Top of MATERIAL TO PROCESS
-- ==== Sys2Proof/Tests/Slice0.lean ====
section
/-! SUPPORT. Tests: what well-formedness refuses, the manual's worked figures, one small step each, and for every obligation with
conditions a state that meets them. Expected values are the manual's, or worked by hand from its rules. -/

namespace Sys2Proof.Tests

-- Each test is evaluated in turn: in parallel they ask for more threads than the memory bound of check.sh allows.
set_option Elab.async false

open Sys2Proof Sys2Proof.Machine

/-! ## Well-formedness refuses -/

theorem test_wf_address : (Instr.powerOnReset 32 0 false false).wf = false := by decide
theorem test_wf_speed : (Instr.powerOnReset 31 4 false false).wf = false := by decide
theorem test_wf_strap_top : (Instr.powerOnReset 31 3 true true).wf = true := by decide
theorem test_wf_spindle_zero : (Instr.settleLimitReached 0).wf = false := by decide
theorem test_wf_spindle_above : (Instr.position 1 2017 .up).wf = false := by decide
theorem test_wf_sector : (Instr.lampHoldExpiry 85).wf = false ∧ (Instr.waitLimitExpiry 0).wf = false := by decide
theorem test_wf_station : (Instr.parked 0).wf = false ∧ (Instr.carriageStatus 16).wf = false := by decide
theorem test_wf_revision : (Instr.ability 1 .a { pieces := true, parks := true, cleans := false } 256).wf = false := by decide
theorem test_wf_order_tag : (Instr.arrived 1 16).wf = false ∧ (Instr.result 1 16 .pieced).wf = false := by decide
theorem test_wf_change_tag : (Instr.transportAccept 256).wf = false ∧ (Instr.aborted 256).wf = false := by decide
theorem test_wf_kind_is_request : (Instr.unknownKind 0x1F).wf = false := by decide
theorem test_wf_kind_is_reply : (Instr.unknownKind 0x80).wf = false := by decide
theorem test_wf_body : (Instr.identify (List.replicate 251 0)).wf = false := by decide +kernel
theorem test_wf_discard : (Instr.carriageLinkDiscard (.badField 0)).wf = false := by decide
theorem test_wf_broadcast_body : (Instr.closeShift true (List.replicate 251 0)).wf = false := by decide +kernel

/-! ## Worked figures (section 1.8) -/

/-- The default front roller: d = 2700, P = 4. -/
def roller : Delivery := State.reset.delivery

theorem test_factors : factorM roller = 958500 ∧ factorK roller = 45200 := by decide
theorem test_length : millimetres roller 100000 = 2120575 ∧ metres roller 100000 = 2120 := by decide
theorem test_doff_distances :
    doffPulses roller defaultLot = 188629 ∧ warningPulses roller defaultLot = 7073 ∧ restartPulses roller 30 = 1414 ∧
      overrunDistance 188629 5 = 198060 := by decide
theorem test_full_cop : millimetres roller 188629 = 4000019 ∧ grams roller 1476 188629 = 59 := by decide
theorem test_roving :
    capacity roller defaultLot = 4951486 ∧ callMarginPulses roller defaultLot 300 = 495148 ∧
      outMarginPulses roller defaultLot 2 = 99029 ∧ residueMetres roller defaultLot 4951486 = 2999 := by decide
/-- Chapter 7: lot 118, Ls = 4200 m. -/
theorem test_lot_118 : doffPulses roller { defaultLot with ls := 4200 } = 198060 ∧ overrunDistance 198060 5 = 207963 := by decide
theorem test_shift_figures :
    let c : Categories :=
      { running := 54000000, settling := 600000, broken := 1200000, piecing := 900000, waitRoving := 300000, locked := 100000
        stopped := 960800, withheld := 0 }
    c.total = 58060800 ∧ spindleEfficiency c = some 9457 ∧ frameEfficiency c = some 9300 ∧
      breakRate 600 54000000 = some 400 := by decide
/-- Section 1.8, a frame idle for the whole shift. -/
theorem test_idle_shift :
    let c : Categories := { zeroCategories with stopped := 58060800 }
    spindleEfficiency c = none ∧ frameEfficiency c = some 0 ∧ breakRate 0 0 = none := by decide

/-! ## Geometry (section 1.2) and frames (R208) -/

/-- Chapter 6: change group 63 is tier 3 of sector 21, spindles 497 to 504. -/
theorem test_group_63 :
    spindlesOfGroup 63 = [497, 498, 499, 500, 501, 502, 503, 504] ∧ groupOf 500 = 63 ∧ tierOf 504 = 3 ∧ sectorOfGroup 63 = 21 := by
  decide
theorem test_last_spindle : sectorOf 2016 = 84 ∧ positionOf 2016 = 24 ∧ groupOf 2016 = 252 := by decide
/-- The check value of the CRC-16 with these parameters, over the digits 1 to 9. -/
theorem test_crc : crc16 [0x31, 0x32, 0x33, 0x34, 0x35, 0x36, 0x37, 0x38, 0x39] = 0x29B1#16 := by decide +kernel
/-- The bytes of R208 in order: mark, address, length, kind, check. -/
theorem test_frame_of_identify : (frameOf 5 0x01 []).take 4 = [0xC3, 5, 0, 0x01] ∧ (frameOf 5 0x01 []).length = 6 := by decide +kernel
theorem test_frame_judged : judgeFrame 5 ((frameOf 5 0x1B [50]).drop 1) = .setDoffProgress [50] := by decide +kernel
theorem test_frame_bad_check : judgeFrame 5 [5, 0, 1, 0, 0] = .frameDiscarded := by decide +kernel
theorem test_frame_other_unit : judgeFrame 6 ((frameOf 5 0x01 []).drop 1) = .frameIgnored := by decide +kernel
theorem test_frame_broadcast : judgeFrame 6 ((frameOf 0 0x1D []).drop 1) = .closeShift true [] := by decide +kernel

/-! ## A small frame: one side of one sector, 24 spindles -/

/-- Its store. -/
def smallImage : Image :=
  { settings := { defaultRetained with sides := 1, sectors := 1 }, zones := defaultZones, ring := [], sequence := 5 }

/-- The small frame right after power-on reset. -/
def small (driving : Bool) : State :=
  powerOn { copy1 := some smallImage, copy2 := none, writer := .idle, rewrite := false } 3 1 driving false []

/-- What a step answers, where it answers a next state. -/
def after (c : Instr) (s : State) : State :=
  match exec c s with
  | .next t => t
  | _ => s

/-- Spindle `n` put in a state, with its stop. -/
def put (n : Nat) (st : SpindleState) (s : State) : State :=
  updSpindle n (fun sp => { sp with state := st, stopEngaged := engagedOnEntry st }) s

/-- Spindle `n` RUNNING since pulse 0. -/
def spinning (n : Nat) (s : State) : State := updSpindle n (fun sp => { sp with pulseMark := some 0 }) (put n .running s)

/-- Spindle `n` BROKEN since `time`, with its entry. -/
def broken (n time : Nat) (s : State) : State := makeEntry n false (put n (.broken .yarn time) s)

/-- Station 3, which pieces and parks. -/
def station3 : Station := { number := 3, abilities := { pieces := true, parks := true, cleans := false }, revision := 7 }

/-- Record 1 holds side A for station 3, in a state of work. -/
def enrolled (w : CarriageWork) (s : State) : State :=
  updCarriage .one (fun c => { c with link := .enrolled station3 .a 5 .up w, linkTimer := some (s.delivery.now + 5) }) s

/-- The order that record 1 has on spindle 5. -/
def order5 (s : State) : Order :=
  { spindle := 5, tag := 2, issued := s.delivery.now, deadline := s.delivery.now + 60, arrived := false, parkPending := false }

/-- Record 1 BUSY with spindle 5, PIECING since 0, its sector held. -/
def busy (s : State) : State :=
  updLock 1 (fun l => { l with holder := .carriage .one none })
    (put 5 (.piecing .yarn 0) (enrolled (.busy (order5 s)) s))

/-- Seconds gone by. -/
def later (n : Nat) (s : State) : State := updDelivery (fun d => { d with now := d.now + n, mill := d.mill + n }) s

/-- The odometer at a count, the last doff at 0. -/
def atPulse (n : Nat) (s : State) : State := updDelivery (fun d => { d with phi := n }) s

/-- The doff in a state. -/
def phased (ph : DoffPhase) (s : State) : State := updDoff (fun d => d.toPhase ph) s

/-- A doff called at 0. -/
def call0 : CallInfo := { early := false, forced := false, held := false, stamp := 0 }

/-- A doff record of five cops. -/
def record5 : DoffRecord :=
  { number := 1, callStamp := 0, clearStamp := 0, completion := none, delivered := 190000, cops := 5, shortCops := 1, empty := 19
    lot := 0, appliedLot := none, early := false, forced := false, held := false }

/-- A planned call of group 2. -/
def call2 : Call := { group := 2, urgency := .planned, queued := 0, origin := .plan }

/-- The change of group 2 in flight with tag 4. -/
def change2 (s : State) : ActiveChange :=
  { call := call2, tag := 4, callTime := s.delivery.now, accepted := false, timeout := 1200, deadline := s.delivery.now + 1200 }

/-- The transport in a state of the change of group 2. -/
def transporting (f : ActiveChange → Transport) (s : State) : State :=
  updPlanner (fun p => { p with transport := f (change2 s), tag := 4 }) s

/-- A claim of the change of group 2. -/
def claim2 : Claim := { tag := 4, group := 2, urgency := 1, waitStart := 0, waitLimit := some 120 }

/-- A unit ready to take a request, as one test. -/
theorem lineReady_of (s : State)
    (h : s.powered = true ∧ s.line.address ≠ 0 ∧ s.line.receiver = .hunting ∧ s.line.reply = none) : lineReady s := h

theorem test_small :
    (small false).spindles.length = 24 ∧ (small false).doff.dPulses = 188629 ∧ (small true).delivery.driving = true ∧
      (spindle (small true) 24).pulseMark = some 0 := by decide +kernel

/-! ## One step each -/

/-- R4, R138: D − W = 181 556 is the warning point. -/
theorem test_warning_point :
    (after .frontRollerPulse (atPulse 181554 (small true))).doff.phase = .spinning ∧
      (after .frontRollerPulse (atPulse 181555 (small true))).doff.phase = .warned := by decide +kernel

/-- R138, R140: the call at D = 188 629. -/
theorem test_call_point :
    (after .frontRollerPulse (phased .warned (atPulse 188628 (small true)))).doff.phase = .called call0 ∧
      (after .frontRollerPulse (phased .warned (atPulse 188628 (small true)))).doff.request = true := by decide +kernel

/-- Section 7.6: a held doff is forced at 198 060, FORCED and HELD. -/
theorem test_overrun :
    let s := updDoff (fun d => { d with hold := true, overdue := true }) (phased .warned (atPulse 198059 (small true)))
    (after .frontRollerPulse s).doff.phase = .called { early := false, forced := true, held := true, stamp := 0 } := by
  decide +kernel

theorem test_second_wraps :
    let s := updDelivery (fun d => { d with now := 4294967295, mill := 4294967295 }) (small false)
    (after .runSecond s).delivery.now = 4294967295 ∧ (after .runSecond s).delivery.mill = 0 := by decide +kernel

/-- R8, R37: the drive rises at 7, IDLE spindles settle. -/
theorem test_drive_rise : (spindle (after .driveRunningRise (later 7 (small false))) 24).state = .settling .driveStart 7 := by
  decide +kernel

/-- Section 1.8, a drive stop in the middle: 300 seconds and 64 000 pulses. -/
theorem test_drive_stop :
    let s := spinning 24 (atPulse 64000 (later 300 (small true)))
    let sp := spindle (after .driveRunningFall s) 24
    sp.state = .idle ∧ sp.pulseMark = none ∧ sp.shiftSeconds = 300 ∧ sp.copPulses = 64000 ∧ sp.rovingUsed = 64000 := by decide +kernel

/-- R9: pulse loss after 10 seconds. -/
theorem test_pulse_loss :
    (after .pulseLoss (later 9 (small true))).delivery.pulseLost = false ∧
      (after .pulseLoss (later 10 (small true))).delivery.pulseLost = true := by decide +kernel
Bottom of MATERIAL TO PROCESS
- WORK REQUIRED
All that belongs in the answer is the run of lines above from the line containing "empty := 19" through the line containing "with tag 4. -/", exactly as written.

- RESPONSE AREA
  { number := 1, callStamp := 0, clearStamp := 0, completion := none, delivered := 190000, cops := 5, shortCops := 1, empty := 19
    lot := 0, appliedLot := none, early := false, forced := false, held := false }

/-- A planned call of group 2. -/
def call2 : Call := { group := 2, urgency := .planned, queued := 0, origin := .plan }

/-- The change of group 2 in flight with tag 4. -/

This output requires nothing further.